The Risk Management philosophy of your Bank is to accept risk as an essential aspect of business and take necessary steps to manage and mitigate the risk. Your Bank seeks to build business which expands but always within the overview of the risk management principles. As with all banks in the banking system, your Bank is exposed to various risks that are inherent to any banking business. The major risks are credit risk, market risk including interest rate risk and liquidity risk, Operational risk, Reputational and strategic risks. Your Bank has put in place a very responsive risk management framework. The Bank has robust risk management policies, well laid out procedures, processes and methodologies to manage the risks envisaged.

The overall responsibility for establishing a strong risk management framework lies with the Board of Directors. The Risk Management Committee of the Board (RMCB) oversees the implementation of various measures for efficient risk management with the support of the Executive Level Committees.

Risk Management Department is headed by the Chief Risk Officer, who is responsible for the risk management functions of your Bank.

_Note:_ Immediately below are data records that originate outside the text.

theorem test_words_vector_2 : wordsOk
    [(0xFF4000206FA0E920, .vmulwI32 ⟨⟨5, true⟩, 190, ⟨129, true⟩, .e10 0x3FD⟩),
     (0x89ABCDEF000000206FA0E921, .vmulwI32 ⟨⟨5, true⟩, 190, ⟨129, true⟩, .k32 0x89ABCDEF⟩),
     (0x10C8606F83E924, .vmad ⟨⟨5, true⟩, 190, ⟨129, true⟩, .reg ⟨33, true⟩, ⟨67, true⟩⟩),
     (0xFF50C0206FA2E924, .vmad ⟨⟨5, true⟩, 190, ⟨129, true⟩, .e10 0x3FD, ⟨67, true⟩⟩),
     (0x89ABCDEF0010C0206FA2E925, .vmad ⟨⟨5, true⟩, 190, ⟨129, true⟩, .k32 0x89ABCDEF, ⟨67, true⟩⟩),
     (0x8606F81E928, .vminI32 ⟨⟨5, true⟩, 190, ⟨129, true⟩, .reg ⟨33, true⟩⟩),
     (0xFF4000206FA0E928, .vminI32 ⟨⟨5, true⟩, 190, ⟨129, true⟩, .e10 0x3FD⟩),
     (0x89ABCDEF000000206FA0E929, .vminI32 ⟨⟨5, true⟩, 190, ⟨129, true⟩, .k32 0x89ABCDEF⟩),
     (0x8606F81E92C, .vminN32 ⟨⟨5, true⟩, 190, ⟨129, true⟩, .reg ⟨33, true⟩⟩),
     (0xFF4000206FA0E92C, .vminN32 ⟨⟨5, true⟩, 190, ⟨129, true⟩, .e10 0x3FD⟩),
     (0x89ABCDEF000000206FA0E92D, .vminN32 ⟨⟨5, true⟩, 190, ⟨129, true⟩, .k32 0x89ABCDEF⟩),
     (0x8606F81E930, .vmaxI32 ⟨⟨5, true⟩, 190, ⟨129, true⟩, .reg ⟨33, true⟩⟩),
     (0xFF4000206FA0E930, .vmaxI32 ⟨⟨5, true⟩, 190, ⟨129, true⟩, .e10 0x3FD⟩),
     (0x89ABCDEF000000206FA0E931, .vmaxI32 ⟨⟨5, true⟩, 190, ⟨129, true⟩, .k32 0x89ABCDEF⟩),
     (0x8606F81E934, .vmaxN32 ⟨⟨5, true⟩, 190, ⟨129, true⟩, .reg ⟨33, true⟩⟩),
     (0xFF4000206FA0E934, .vmaxN32 ⟨⟨5, true⟩, 190, ⟨129, true⟩, .e10 0x3FD⟩),
     (0x89ABCDEF000000206FA0E935, .vmaxN32 ⟨⟨5, true⟩, 190, ⟨129, true⟩, .k32 0x89ABCDEF⟩),
     (0x206F80E938, .vabs ⟨⟨5, true⟩, 190, ⟨129, true⟩⟩),
     (0x206F80E93C, .vneg ⟨⟨5, true⟩, 190, ⟨129, true⟩⟩),
     (0x8606F81E940, .vand ⟨⟨5, true⟩, 190, ⟨129, true⟩, .reg ⟨33, true⟩⟩),
     (0xFF4000206FA0E940, .vand ⟨⟨5, true⟩, 190, ⟨129, true⟩, .e10 0x3FD⟩),
     (0x89ABCDEF000000206FA0E941, .vand ⟨⟨5, true⟩, 190, ⟨129, true⟩, .k32 0x89ABCDEF⟩),
     (0x8606F81E944, .vor ⟨⟨5, true⟩, 190, ⟨129, true⟩, .reg ⟨33, true⟩⟩),
     (0xFF4000206FA0E944, .vor ⟨⟨5, true⟩, 190, ⟨129, true⟩, .e10 0x3FD⟩),
     (0x89ABCDEF000000206FA0E945, .vor ⟨⟨5, true⟩, 190, ⟨129, true⟩, .k32 0x89ABCDEF⟩)] = true := by decide

theorem test_words_vector_3 : wordsOk
    [(0x8606F81E948, .vxor ⟨⟨5, true⟩, 190, ⟨129, true⟩, .reg ⟨33, true⟩⟩),
     (0xFF4000206FA0E948, .vxor ⟨⟨5, true⟩, 190, ⟨129, true⟩, .e10 0x3FD⟩),
     (0x89ABCDEF000000206FA0E949, .vxor ⟨⟨5, true⟩, 190, ⟨129, true⟩, .k32 0x89ABCDEF⟩),
     (0x206F80E94C, .vnot ⟨⟨5, true⟩, 190, ⟨129, true⟩⟩),
     (0x8606F81E950, .vshl ⟨⟨5, true⟩, 190, ⟨129, true⟩, .reg ⟨33, true⟩⟩),
     (0xFF4000206FA0E950, .vshl ⟨⟨5, true⟩, 190, ⟨129, true⟩, .e10 0x3FD⟩),
     (0x89ABCDEF000000206FA0E951, .vshl ⟨⟨5, true⟩, 190, ⟨129, true⟩, .k32 0x89ABCDEF⟩),
     (0x8606F81E954, .vshr ⟨⟨5, true⟩, 190, ⟨129, true⟩, .reg ⟨33, true⟩⟩),
     (0xFF4000206FA0E954, .vshr ⟨⟨5, true⟩, 190, ⟨129, true⟩, .e10 0x3FD⟩),
     (0x89ABCDEF000000206FA0E955, .vshr ⟨⟨5, true⟩, 190, ⟨129, true⟩, .k32 0x89ABCDEF⟩),
     (0x8606F81E958, .vsra ⟨⟨5, true⟩, 190, ⟨129, true⟩, .reg ⟨33, true⟩⟩),
     (0xFF4000206FA0E958, .vsra ⟨⟨5, true⟩, 190, ⟨129, true⟩, .e10 0x3FD⟩),
     (0x89ABCDEF000000206FA0E959, .vsra ⟨⟨5, true⟩, 190, ⟨129, true⟩, .k32 0x89ABCDEF⟩),
     (0x8606F81E95C, .vrot ⟨⟨5, true⟩, 190, ⟨129, true⟩, .reg ⟨33, true⟩⟩),
     (0xFF4000206FA0E95C, .vrot ⟨⟨5, true⟩, 190, ⟨129, true⟩, .e10 0x3FD⟩),
     (0x89ABCDEF000000206FA0E95D, .vrot ⟨⟨5, true⟩, 190, ⟨129, true⟩, .k32 0x89ABCDEF⟩),
     (0x206F80E960, .vpopc ⟨⟨5, true⟩, 190, ⟨129, true⟩⟩),
     (0x206F80E964, .vclz ⟨⟨5, true⟩, 190, ⟨129, true⟩⟩),
     (0x206F80E968, .vbrev ⟨⟨5, true⟩, 190, ⟨129, true⟩⟩),
     (0x8606F81E96C, .vaddI16x2 ⟨⟨5, true⟩, 190, ⟨129, true⟩, .reg ⟨33, true⟩⟩),
     (0xFF4000206FA0E96C, .vaddI16x2 ⟨⟨5, true⟩, 190, ⟨129, true⟩, .e10 0x3FD⟩),
     (0x89ABCDEF000000206FA0E96D, .vaddI16x2 ⟨⟨5, true⟩, 190, ⟨129, true⟩, .k32 0x89ABCDEF⟩),
     (0x8606F81E970, .vsubI16x2 ⟨⟨5, true⟩, 190, ⟨129, true⟩, .reg ⟨33, true⟩⟩),
     (0xFF4000206FA0E970, .vsubI16x2 ⟨⟨5, true⟩, 190, ⟨129, true⟩, .e10 0x3FD⟩),
     (0x89ABCDEF000000206FA0E971, .vsubI16x2 ⟨⟨5, true⟩, 190, ⟨129, true⟩, .k32 0x89ABCDEF⟩)] = true := by decide

theorem test_words_vector_4 : wordsOk
    [(0x8606F81E974, .vmulI16x2 ⟨⟨5, true⟩, 190, ⟨129, true⟩, .reg ⟨33, true⟩⟩),
     (0xFF4000206FA0E974, .vmulI16x2 ⟨⟨5, true⟩, 190, ⟨129, true⟩, .e10 0x3FD⟩),
     (0x89ABCDEF000000206FA0E975, .vmulI16x2 ⟨⟨5, true⟩, 190, ⟨129, true⟩, .k32 0x89ABCDEF⟩),
     (0x10C8606F82E978, .vdot4I8 ⟨⟨5, true⟩, 190, ⟨129, true⟩, ⟨33, false⟩, ⟨67, true⟩⟩),
     (0x10C8606F82E97C, .vdot4N8 ⟨⟨5, true⟩, 190, ⟨129, true⟩, ⟨33, false⟩, ⟨67, true⟩⟩),
     (0x8604181E980, .vcmpEq ⟨⟨5, true⟩, 6, ⟨129, true⟩, .reg ⟨33, true⟩⟩),
     (0xFF40002041A0E980, .vcmpEq ⟨⟨5, true⟩, 6, ⟨129, true⟩, .e10 0x3FD⟩),
     (0x89ABCDEF0000002041A0E981, .vcmpEq ⟨⟨5, true⟩, 6, ⟨129, true⟩, .k32 0x89ABCDEF⟩),
     (0x8604181E984, .vcmpNe ⟨⟨5, true⟩, 6, ⟨129, true⟩, .reg ⟨33, true⟩⟩),
     (0xFF40002041A0E984, .vcmpNe ⟨⟨5, true⟩, 6, ⟨129, true⟩, .e10 0x3FD⟩),
     (0x89ABCDEF0000002041A0E985, .vcmpNe ⟨⟨5, true⟩, 6, ⟨129, true⟩, .k32 0x89ABCDEF⟩),
     (0x8604181E988, .vcmpLtI32 ⟨⟨5, true⟩, 6, ⟨129, true⟩, .reg ⟨33, true⟩⟩),
     (0xFF40002041A0E988, .vcmpLtI32 ⟨⟨5, true⟩, 6, ⟨129, true⟩, .e10 0x3FD⟩),
     (0x89ABCDEF0000002041A0E989, .vcmpLtI32 ⟨⟨5, true⟩, 6, ⟨129, true⟩, .k32 0x89ABCDEF⟩),
     (0x8604181E98C, .vcmpLeI32 ⟨⟨5, true⟩, 6, ⟨129, true⟩, .reg ⟨33, true⟩⟩),
     (0xFF40002041A0E98C, .vcmpLeI32 ⟨⟨5, true⟩, 6, ⟨129, true⟩, .e10 0x3FD⟩),
     (0x89ABCDEF0000002041A0E98D, .vcmpLeI32 ⟨⟨5, true⟩, 6, ⟨129, true⟩, .k32 0x89ABCDEF⟩),
     (0x8604181E990, .vcmpLtN32 ⟨⟨5, true⟩, 6, ⟨129, true⟩, .reg ⟨33, true⟩⟩),
     (0xFF40002041A0E990, .vcmpLtN32 ⟨⟨5, true⟩, 6, ⟨129, true⟩, .e10 0x3FD⟩),
     (0x89ABCDEF0000002041A0E991, .vcmpLtN32 ⟨⟨5, true⟩, 6, ⟨129, true⟩, .k32 0x89ABCDEF⟩),
     (0x8604181E994, .vcmpLeN32 ⟨⟨5, true⟩, 6, ⟨129, true⟩, .reg ⟨33, true⟩⟩),
     (0xFF40002041A0E994, .vcmpLeN32 ⟨⟨5, true⟩, 6, ⟨129, true⟩, .e10 0x3FD⟩),
     (0x89ABCDEF0000002041A0E995, .vcmpLeN32 ⟨⟨5, true⟩, 6, ⟨129, true⟩, .k32 0x89ABCDEF⟩),
     (0x188606F816998, .vsel ⟨⟨5, true⟩, 190, ⟨129, false⟩, ⟨33, true⟩, 6⟩),
     (0x206F80E99C, .vmov ⟨⟨5, true⟩, 190, ⟨129, true⟩⟩)] = true := by decide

An independent risk governance structure has been put in place, duly ensuring independence of risk measurement, monitoring and control functions. The bank has a well-articulated risk appetite statement and activities of the bank are structured to fall in line with the risk appetite, which is defined.

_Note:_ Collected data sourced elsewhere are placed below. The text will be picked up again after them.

-- ==== Sys2Proof/Machine/Memory.lean ====
section
/-! DEFINITION. Physical RAM: a byte array of RAM_SIZE bytes (spec/10_state.md R41), every address masked
(spec/20_memory.md R86), and the bus's physical entry (20 R89). -/

namespace Sys2Proof.Machine

/-- What a byte of RAM that nothing has written reads as. DESIGN CHOICE: the spec leaves power-on RAM unspecified
(10 R41); unsafe, log 3. -/
def unlistedByte : Byte := 0

/-- The masked RAM address: `p & (RAM_SIZE - 1)`, with RAM_SIZE a power of two (20 R86). -/
def State.ramAddr (s : State) (p : Nat) : Nat := p % s.params.ramSize

/-- The byte at a RAM address. -/
def ramRead : Memory → Nat → Byte
  | [], _ => unlistedByte
  | (q, w) :: rest, p => if p = q then w else ramRead rest p

/-- The cell of a value in front of a list: nothing where an unlisted address reads as it. -/
def consCell (p : Nat) (v : Byte) (rest : Memory) : Memory :=
  if v = unlistedByte then rest else (p, v) :: rest

/-- Write a byte at a RAM address, keeping the canonical form. -/
def ramWrite : Memory → Nat → Byte → Memory
  | [], p, v => consCell p v []
  | (q, w) :: rest, p, v =>
    if p < q then consCell p v ((q, w) :: rest)
    else if p = q then consCell p v rest
    else (q, w) :: ramWrite rest p v

/-- The canonical form above a lower bound: addresses strictly rising, no entry that an unlisted address reads as. -/
def ramWfFrom : Nat → Memory → Bool
  | _, [] => true
  | lo, (q, w) :: rest => decide (lo ≤ q) && (w != unlistedByte) && ramWfFrom (q + 1) rest

/-- The canonical form of RAM. -/
def Memory.wf (m : Memory) : Bool := ramWfFrom 0 m

/-- Every address listed lies inside the installed RAM (20 R86). -/
def State.ramInside (s : State) : Bool := s.ram.all fun c => decide (c.1 < s.params.ramSize)

/-- `PhysRead(p)` (20 R89). -/
def State.physRead (s : State) (p : Nat) : Byte := ramRead s.ram (s.ramAddr p)

/-- `PhysWrite(p, v)` (20 R89). -/
def State.physWrite (s : State) (p : Nat) (v : Byte) : State := { s with ram := ramWrite s.ram (s.ramAddr p) v }

end Sys2Proof.Machine
end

Your Bank has an internal rating mechanism, which forms the basis for risk linked pricing framework. The bank also has a scoring structure for the retail loans. The loan policy of the Bank ensures that the underwriting standards are maintained, online and offline monitoring methods are devised to strengthen supervision of credit and whenever weaknesses are perceived, risk mitigation measures are implemented. The Bank has also EWS system, which is an automated environment for early detection of frauds.

The Bank has exposures in RAM segment i.e. Retail, Agriculture and MSME. The bank has been traditionally strong in these areas and proposes to build on the expertise it has gained over the years for further growth in these segments. Retail has a specific focus of home loans and the Bank intends to increase the exposure in this portfolio. The risk management structure for identifying, measuring, monitoring, controlling and mitigating the risks for these portfolios are well entrenched.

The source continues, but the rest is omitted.